What to work on: Repeat exactly what appears from the opening line of the listing to the line with "0x07 (Table 1-11). -/", inclusive.

Recorded information:
/-- The lane cell 0x05 (Table 1-11). -/
def rawLane05 (sub : Nat) (w : W96) : Except Nat Instr :=
  match sub with
  | 0 => .ok (.iadd (l3Of w))
  | 1 => .ok (.isub (l3Of w))
  | 2 => .ok (.imul (l3Of w))
  | 3 => .ok (.imulh (l3Of w))
  | 4 => .ok (.imad (l3Of w))
  | 5 => .ok (.imin (l3Of w))
  | 6 => .ok (.imax (l3Of w))
  | 7 => .ok (.iabs (l3Of w))
  | 8 => .ok (.ineg (l3Of w))
  | 9 => .ok (.iaddc (l3Of w))
  | 10 => .ok (.icmp (l3Of w))
  | _ => .error 2

/-- The lane cell 0x06 (Table 1-11). -/
def rawLane06 (sub : Nat) (w : W96) : Except Nat Instr :=
  match sub with
  | 0 => .ok (.land (l3Of w))
  | 1 => .ok (.lor (l3Of w))
  | 2 => .ok (.lxor (l3Of w))
  | 3 => .ok (.lnot (l3Of w))
  | 4 => .ok (.shl (l3Of w))
  | 5 => .ok (.shr (l3Of w))
  | 6 => .ok (.sra (l3Of w))
  | 7 => .ok (.bfe (l3Of w))
  | 8 => .ok (.bfi (l3Of w))
  | 9 => .ok (.popc (l3Of w))
  | 10 => .ok (.clz (l3Of w))
  | 11 => .ok (.brev (l3Of w))
  | _ => .error 2

/-- The lane cell 0x07 (Table 1-11). -/
def rawLane07 (sub : Nat) (w : W96) : Except Nat Instr :=
  match sub with
  | 0 => .ok (.cvt (l3Of w))
  | 1 => .ok (.mov (l3Of w))
  | 2 => .ok (.sel (l3Of w))
  | 3 => .ok (.plop (l3Of w))
  | 4 => .ok (.movW (l3Of w))
  | 5 => .ok (.laneid (l3Of w))
  | _ => .error 2

/-- The lane cell 0x08 (Table 1-11). -/
def rawLane08 (sub : Nat) (w : W96) : Except Nat Instr :=
  match sub with
  | 0 => .ok (.faddImm (liOf w))
  | 1 => .ok (.fmulImm (liOf w))
  | 2 => .ok (.ffmaImm (liOf w))
  | 3 => .ok (.fminImm (liOf w))
  | 4 => .ok (.fmaxImm (liOf w))
  | 6 => .ok (.fcmpImm (liOf w))
  | 7 => .ok (.fdivcImm (liOf w))
  | _ => .error 2

/-- The lane cell 0x0A (Table 1-11). -/
def rawLane0A (sub : Nat) (w : W96) : Except Nat Instr :=
  match sub with
  | 0 => .ok (.bfadd2Imm (liOf w))
  | 1 => .ok (.bfmul2Imm (liOf w))
  | 2 => .ok (.bffma2Imm (liOf w))
  | 3 => .ok (.bfmin2Imm (liOf w))
  | 4 => .ok (.bfmax2Imm (liOf w))
  | _ => .error 2

/-- The lane cell 0x0B (Table 1-11). -/
def rawLane0B (sub : Nat) (w : W96) : Except Nat Instr :=
  match sub with
  | 0 => .ok (.daddImm (liOf w))
  | 1 => .ok (.dmulImm (liOf w))
  | 2 => .ok (.dfmaImm (liOf w))
  | 3 => .ok (.dminImm (liOf w))
  | 4 => .ok (.dmaxImm (liOf w))
  | 5 => .ok (.dcmpImm (liOf w))
  | _ => .error 2

/-- The lane cell 0x0D (Table 1-11). -/
def rawLane0D (sub : Nat) (w : W96) : Except Nat Instr :=
  match sub with
  | 0 => .ok (.iaddImm (liOf w))
  | 1 => .ok (.isubImm (liOf w))
  | 2 => .ok (.imulImm (liOf w))
  | 3 => .ok (.imulhImm (liOf w))
  | 4 => .ok (.imadImm (liOf w))
  | 5 => .ok (.iminImm (liOf w))
  | 6 => .ok (.imaxImm (liOf w))
  | 9 => .ok (.iaddcImm (liOf w))
  | 10 => .ok (.icmpImm (liOf w))
  | _ => .error 2

/-- The lane cell 0x0E (Table 1-11). -/
def rawLane0E (sub : Nat) (w : W96) : Except Nat Instr :=
  match sub with
  | 0 => .ok (.landImm (liOf w))
  | 1 => .ok (.lorImm (liOf w))
  | 2 => .ok (.lxorImm (liOf w))
  | 4 => .ok (.shlImm (liOf w))
  | 5 => .ok (.shrImm (liOf w))
  | 6 => .ok (.sraImm (liOf w))
  | 7 => .ok (.bfeImm (liOf w))
  | 8 => .ok (.bfiImm (liOf w))
  | _ => .error 2

/-- The lane cell 0x0F (Table 1-11). -/
def rawLane0F (sub : Nat) (w : W96) : Except Nat Instr :=
  match sub with
  | 0 => .ok (.movi (liOf w))
  | _ => .error 2

/-- The lane cell 0x10 (Table 1-11). -/
def rawLane10 (sub : Nat) (w : W96) : Except Nat Instr :=
  match sub with
  | 0 => .ok (.shfl (l3Of w))
  | 1 => .ok (.vote (l3Of w))
  | 2 => .ok (.gred (l3Of w))
  | 3 => .ok (.gscan (l3Of w))
  | _ => .error 2

/-- The lane cell 0x18 (Table 1-11). -/
def rawLane18 (sub : Nat) (w : W96) : Except Nat Instr :=
  match sub with
  | 0 => .ok (.shflImm (liOf w))
  | _ => .error 2

/-- The lane cell 0x20 (Table 1-11). -/
def rawLane20 (sub : Nat) (w : W96) : Except Nat Instr :=
  match sub with
  | 0 => .ok (.ld (l3Of w))
  | 1 => .ok (.st (l3Of w))
  | 2 => .ok (.atom (l3Of w))
  | 3 => .ok (.cas (l3Of w))
  | 4 => .ok (.pref (l3Of w))
  | _ => .error 2

/-- The lane cell 0x21 (Table 1-11). -/
def rawLane21 (sub : Nat) (w : W96) : Except Nat Instr :=
  match sub with
  | 0 => .ok (.fez (l3Of w))
  | 1 => .ok (.feset (l3Of w))
  | 2 => .ok (.feq (l3Of w))
  | _ => .error 2

/-- The lane cell 0x22 (Table 1-11). -/
def rawLane22 (sub : Nat) (w : W96) : Except Nat Instr :=
  match sub with
  | 0 => .ok (.lcpy (l3Of w))
  | _ => .error 2

/-- The lane cell 0x23 (Table 1-11). -/
def rawLane23 (sub : Nat) (w : W96) : Except Nat Instr :=
  match sub with
  | 0 => .ok (.tdefv (l3Of w))
  | 1 => .ok (.trd (l3Of w))
  | _ => .error 2

/-- The lane cell 0x24 (Table 1-11). -/
def rawLane24 (sub : Nat) (w : W96) : Except Nat Instr :=
  match sub with
  | 0 => .ok (.pushm (l3Of w))
  | 1 => .ok (.popm (l3Of w))
  | 2 => .ok (.lfmt (l3Of w))
  | 3 => .ok (.rdspec (l3Of w))
  | _ => .error 2

/-- The lane cell 0x25 (Table 1-11). -/
def rawLane25 (sub : Nat) (w : W96) : Except Nat Instr :=
  match sub with
  | 0 => .ok (.enq (l3Of w))
  | 1 => .ok (.enqd (l3Of w))
  | _ => .error 2

/-- The lane cell 0x26 (Table 1-11). -/
def rawLane26 (sub : Nat) (w : W96) : Except Nat Instr :=
  match sub with
  | 0 => .ok (.laneFence (l3Of w))
  | _ => .error 2

/-- The lane cell 0x28 (Table 1-11). -/
def rawLane28 (sub : Nat) (w : W96) : Except Nat Instr :=
  match sub with
  | 0 => .ok (.ldImm (liOf w))
  | 1 => .ok (.stImm (liOf w))
  | 4 => .ok (.prefImm (liOf w))
  | _ => .error 2

/-- The lane cell 0x30 (Table 1-11). -/
def rawLane30 (sub : Nat) (w : W96) : Except Nat Instr :=
  match sub with
  | 0 => .ok (.bra (liOf w))
  | 1 => .ok (.lcall (liOf w))
  | _ => .error 2

/-- The lane cell 0x31 (Table 1-11). -/
def rawLane31 (sub : Nat) (w : W96) : Except Nat Instr :=
  match sub with
  | 0 => .ok (.lexit (l3Of w))
  | 1 => bareL3 w .lend
  | 2 => bareL3 w .wide
  | 3 => bareL3 w .endw
  | 4 => bareL3 w .lret
  | _ => .error 2

/-- The lane cell 0x32 (Table 1-11). -/
def rawLane32 (sub : Nat) (w : W96) : Except Nat Instr :=
  match sub with
  | 0 => .ok (.laneBkpt (l3Of w))
  | 1 => .ok (.laneProg (l3Of w))
  | _ => .error 2

/-- The lane cell 0x33 (Table 1-11). -/
def rawLane33 (sub : Nat) (w : W96) : Except Nat Instr :=
  match sub with
  | 0 => .ok (.laneTrap (l3Of w))
  | _ => .error 2

/-- A lane word split into its instruction, before the checks on field values (Table 1-11). -/
def rawLane (w : W96) : Except Nat Instr :=
  let sub := (w.extractLsb' 82 7).toNat
  match (w.extractLsb' 89 7).toNat with
  | 0x00 => rawLane00 sub w
  | 0x01 => rawLane01 sub w
  | 0x02 => rawLane02 sub w
  | 0x03 => rawLane03 sub w
  | 0x04 => rawLane04 sub w
  | 0x05 => rawLane05 sub w
  | 0x06 => rawLane06 sub w
  | 0x07 => rawLane07 sub w
  | 0x08 => rawLane08 sub w
  | 0x0A => rawLane0A sub w
  | 0x0B => rawLane0B sub w
  | 0x0D => rawLane0D sub w
  | 0x0E => rawLane0E sub w
  | 0x0F => rawLane0F sub w
  | 0x10 => rawLane10 sub w
  | 0x18 => rawLane18 sub w
  | 0x20 => rawLane20 sub w
  | 0x21 => rawLane21 sub w
  | 0x22 => rawLane22 sub w
  | 0x23 => rawLane23 sub w
  | 0x24 => rawLane24 sub w
  | 0x25 => rawLane25 sub w
  | 0x26 => rawLane26 sub w
  | 0x28 => rawLane28 sub w
  | 0x30 => rawLane30 sub w
  | 0x31 => rawLane31 sub w
  | 0x32 => rawLane32 sub w
  | 0x33 => rawLane33 sub w
  | 0x7E => .ok .hint
  | o => if 0x40 ≤ o ∧ o ≤ 0x5F then .error 5 else .error 1

/-- The lane decoder of a group with `vregs` lane registers (R33, R212). -/
def decodeLane (vregs : Nat) (w : W96) : Except Nat Instr := checked vregs (rawLane w)

/-! ## Matrix words -/

/-- A word of form M-A (Table 1-4). -/
def maOf (w : W64) : MA :=
  { sub := w.extractLsb' 54 4, acc := w.extractLsb' 48 6, sa := w.extractLsb' 46 2, sb := w.extractLsb' 44 2,
    af := w.extractLsb' 40 4, bf := w.extractLsb' 36 4, rm := w.extractLsb' 33 3, sat := w.extractLsb' 32 1,
    mrp := w.extractLsb' 30 2, mcp := w.extractLsb' 28 2, kc := w.extractLsb' 16 12, qk := w.extractLsb' 12 4,
    acb := w.extractLsb' 6 6, omi := w.extractLsb' 2 4 }
/-- The bits of a word of form M-A (Table 1-4). -/
def wordMA (op : BitVec 6) (w : MA) : W64 :=
  op ++ w.sub ++ w.acc ++ w.sa ++ w.sb ++ w.af ++ w.bf ++ w.rm ++ w.sat ++ w.mrp ++ w.mcp ++ w.kc ++ w.qk ++ w.acb
    ++ w.omi ++ 0#2
/-- A word of form M-P (Table 1-4). -/
def mpOf (w : W64) : MP :=
  { rc := w.extractLsb' 53 1, pi := w.extractLsb' 51 2, cnt := w.extractLsb' 44 7, first := w.extractLsb' 38 6,
    qs := w.extractLsb' 34 4, omi := w.extractLsb' 30 4 }
/-- The bits of a word of form M-P (Table 1-4). -/
def wordMP (op : BitVec 6) (sub : BitVec 4) (w : MP) : W64 :=
  op ++ sub ++ w.rc ++ w.pi ++ w.cnt ++ w.first ++ w.qs ++ w.omi ++ 0#30
/-- The bits of a word of form M-C (Table 1-4). -/
def wordMC (op : BitVec 6) (qd : BitVec 4) (imm : BitVec 48) : W64 := op ++ 0#4 ++ qd ++ 0#2 ++ imm

/-- A control word of the sequencer, form M-C (Tables 1-4 and 1-12). -/
def rawMC (op : Nat) (w : W64) : Except Nat Instr :=
  let q := w.extractLsb' 50 4
  guard (w.extractLsb' 54 4 != 0) 2 <|
  guard (w.extractLsb' 48 2 != 0) 3 <|
  match op with
  | 0x20 => guard (q != 0 || w.extractLsb' 4 44 != 0) 3 (.ok .mnba)
  | 0x21 => guard (q != 0 || w.extractLsb' 5 43 != 0) 3 (.ok .mnbw)
  | 0x22 => guard (q != 0 || w.extractLsb' 8 40 != 0) 3 (.ok .mwaits)
  | 0x23 => guard (w.extractLsb' 20 28 != 0) 3 (guard (w.extractLsb' 0 20 == 0) 4 (.ok .mloop))
  | 0x24 => guard (q != 0 || w.extractLsb' 0 48 != 0) 3 (.ok .mend)
  | 0x25 => guard (q != 0 || w.extractLsb' 20 28 != 0) 3 (.ok .mjmp)
  | 0x26 => guard (q != 0) 3 (.ok .msafe)
  | 0x27 => guard (q != 0 || w.extractLsb' 0 48 != 0) 3 (.ok .mexit)
  | _ => .error 1

/-- A matrix word split into its instruction, before the checks on field values (Table 1-12). -/
def rawMatrix (w : W64) : Except Nat Instr :=
  let sub := (w.extractLsb' 54 4).toNat
  let r0 := w.extractLsb' 0 2 != 0
  match (w.extractLsb' 58 6).toNat with
  | 0x00 => guard (sub != 0) 2 (guard r0 3 (.ok (.mma (maOf w))))
  | 0x01 => guard (sub != 0) 2 (guard r0 3 (.ok (.mmaq (maOf w))))
  | 0x02 => guard (1 < sub) 2 (guard r0 3 (.ok (.mzero (maOf w))))
  | 0x03 => guard (sub != 0) 2 (guard r0 3 (.ok (.mlda (maOf w))))
  | 0x04 => guard (sub != 0) 2 (guard r0 3 (.ok (.msta (maOf w))))
  | 0x05 => guard (sub != 0) 2 (guard r0 3 (.ok (.madda (maOf w))))
  | 0x10 => guard (1 < sub) 2 (guard (w.extractLsb' 0 30 != 0) 3
      (if sub = 0 then .ok (.mprdCnt (mpOf w)) else .ok (.mprdQ (mpOf w))))
  | 0x11 => guard (1 < sub) 2 (guard (w.extractLsb' 0 30 != 0) 3
      (if sub = 0 then .ok (.msclSet (mpOf w)) else .ok (.msclClr (mpOf w))))
  | 0x3F => .ok .mhint
  | o => if 0x20 ≤ o ∧ o ≤ 0x27 then rawMC o w else .error 1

Response area:
/-- The lane cell 0x05 (Table 1-11). -/
def rawLane05 (sub : Nat) (w : W96) : Except Nat Instr :=
  match sub with
  | 0 => .ok (.iadd (l3Of w))
  | 1 => .ok (.isub (l3Of w))
  | 2 => .ok (.imul (l3Of w))
  | 3 => .ok (.imulh (l3Of w))
  | 4 => .ok (.imad (l3Of w))
  | 5 => .ok (.imin (l3Of w))
  | 6 => .ok (.imax (l3Of w))
  | 7 => .ok (.iabs (l3Of w))
  | 8 => .ok (.ineg (l3Of w))
  | 9 => .ok (.iaddc (l3Of w))
  | 10 => .ok (.icmp (l3Of w))
  | _ => .error 2

/-- The lane cell 0x06 (Table 1-11). -/
def rawLane06 (sub : Nat) (w : W96) : Except Nat Instr :=
  match sub with
  | 0 => .ok (.land (l3Of w))
  | 1 => .ok (.lor (l3Of w))
  | 2 => .ok (.lxor (l3Of w))
  | 3 => .ok (.lnot (l3Of w))
  | 4 => .ok (.shl (l3Of w))
  | 5 => .ok (.shr (l3Of w))
  | 6 => .ok (.sra (l3Of w))
  | 7 => .ok (.bfe (l3Of w))
  | 8 => .ok (.bfi (l3Of w))
  | 9 => .ok (.popc (l3Of w))
  | 10 => .ok (.clz (l3Of w))
  | 11 => .ok (.brev (l3Of w))
  | _ => .error 2

/-- The lane cell 0x07 (Table 1-11). -/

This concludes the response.